Take a look at the magazine in your hands. Ask yourself: Why bother? What can “student journalists,” those youthful folks who put this magazine together, hope to offer our world?
I suspect that most campus publications, emulating their counterparts in the world of professional publishing, would prefer that this question never be asked. They might prefer that the “student” part of the phrase “student journalism” be surreptitiously removed, ignored like an open secret we’re all too polite to acknowledge.

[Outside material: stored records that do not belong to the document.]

/-- The parallel-move instructions (0x80 to 0x97). -/
def parMeaning : Instr → Option ParMeaning
  | .macPl w px f v24 => some ⟨w, px, 0x80, f, v24, (opMac false false true f.toNat)⟩
  | .macnPl w px f v24 => some ⟨w, px, 0x81, f, v24, (opMac false true true f.toNat)⟩
  | .mpyPl w px f v24 => some ⟨w, px, 0x82, f, v24, (opMac false false false f.toNat)⟩
  | .mpynPl w px f v24 => some ⟨w, px, 0x83, f, v24, (opMac false true false f.toNat)⟩
  | .macjPl w px f v24 => some ⟨w, px, 0x84, f, v24, (opMac true false true f.toNat)⟩
  | .macjnPl w px f v24 => some ⟨w, px, 0x85, f, v24, (opMac true true true f.toNat)⟩
  | .rmacPl w px f v24 => some ⟨w, px, 0x86, f, v24, (opRmac false true f.toNat)⟩
  | .rmacnPl w px f v24 => some ⟨w, px, 0x87, f, v24, (opRmac true true f.toNat)⟩
  | .dmacPl w px f v24 => some ⟨w, px, 0x88, f, v24, (opDmac false true f.toNat)⟩
  | .dmacnPl w px f v24 => some ⟨w, px, 0x89, f, v24, (opDmac true true f.toNat)⟩
  | .dmpyPl w px f v24 => some ⟨w, px, 0x8A, f, v24, (opDmac false false f.toNat)⟩
  | .addPl w px f v24 => some ⟨w, px, 0x8B, f, v24, (opAdd false f.toNat)⟩
  | .subPl w px f v24 => some ⟨w, px, 0x8C, f, v24, (opSub false f.toNat)⟩
  | .movPl w px f v24 => some ⟨w, px, 0x8D, f, v24, (opMov f.toNat)⟩
  | .caddPl w px f v24 => some ⟨w, px, 0x8E, f, v24, (opCadd f.toNat)⟩
  | .csubPl w px f v24 => some ⟨w, px, 0x8F, f, v24, (opCsub f.toNat)⟩
  | .macPs w px f v24 => some ⟨w, px, 0x90, f, v24, (opMac false false true f.toNat)⟩
  | .macnPs w px f v24 => some ⟨w, px, 0x91, f, v24, (opMac false true true f.toNat)⟩
  | .rmacPs w px f v24 => some ⟨w, px, 0x92, f, v24, (opRmac false true f.toNat)⟩
  | .dmacPs w px f v24 => some ⟨w, px, 0x93, f, v24, (opDmac false true f.toNat)⟩
  | .addPs w px f v24 => some ⟨w, px, 0x94, f, v24, (opAdd false f.toNat)⟩
  | .movPs w px f v24 => some ⟨w, px, 0x95, f, v24, (opMov f.toNat)⟩
  | .pmvPl w px f v24 => some ⟨w, px, 0x96, f, v24, (fun _ => [])⟩
  | .pmvPs w px f v24 => some ⟨w, px, 0x97, f, v24, (fun _ => [])⟩
  | _ => none

def ParMeaning.enc (m : ParMeaning) : Enc := ⟨m.o, m.f.toNat + 65536 * m.v24.toNat⟩

/-- The first or the second move operand at its issue. -/
def ParMeaning.operand (m : ParMeaning) (s : State) (second : Bool) : Except Trap MemOp :=
  moveOperand m.o m.f.toNat m.v24.toNat second (atIssue s.chip m.w) (seen s.chip m.w m.px)

/-- The first access of a parallel move: a store in the store forms, else a load. -/
def ParMeaning.first (m : ParMeaning) (s : State) (a : MemOp) : Except Trap (Chip × List (Nat × Wr)) :=
  if moveStores m.o then (atIssue s.chip m.w).doStore (seen s.chip m.w m.px) a false
  else (atIssue s.chip m.w).doLoad (seen s.chip m.w m.px) a false

end Sys2Proof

We totally disagree. For more than forty years, the Harvard Political Review has explored the boundaries of what is possible in the area of serious student political journalism. In our recent large-scale shift of content production online (to our fabulous new website, harvardpolitics.com), we’ve brought on a bevy of new columnists, political cartoonists, photographers, and even fiction writers. Our record has proven-if there ever was a doubt-that a student-run forum for serious discussion of the world’s most important political issues can yield writing and thinking that’s truly worth engaging with. The issue in your hands is no exception.
Some have called the early 21st century “The Age of Facebook.” (On behalf of 20-somethings everywhere, you’re welcome!) The tools for creating and disseminating culture have been distributed to nearly every person on the planet. The existential questions that we face as a student publication are thus the same questions that all producers everywhere must face: why should our voices, in a world that’s already overfull with people talking, be listened to at all?
I’ll admit: the Harvard Political Review won’t give you any breaking news, and if you’re looking for insider political gossip, or the most gorgeous prose, or the best Freudian psychoanalysis of Charlie Sheen’s phenomenal id, you might consider any of the other dozen magazines on the rack.
What the Harvard Political Review can do, I believe—and what it does do, again and again, better than almost any other publication around—is speak to the conditions of our world from our unique position as students within it. What we offer our readers is our honest attempt at grappling with the biggest issues of our time. We’re not alone in doing this, of course. Our writers are representative of an entire generation of coolly rational and sometimes astoundingly hopeful young Americans who are attempting to answer the same big questions. War, depression, higher education, gender equality-this magazine is a record of our hopes. It’s a testament to what we, the future inheritors of the federal debt, the future leaders of this country with all its problems and promise, believe matters most. So make no mistake: we wear the term “student journalism” as a badge of pride.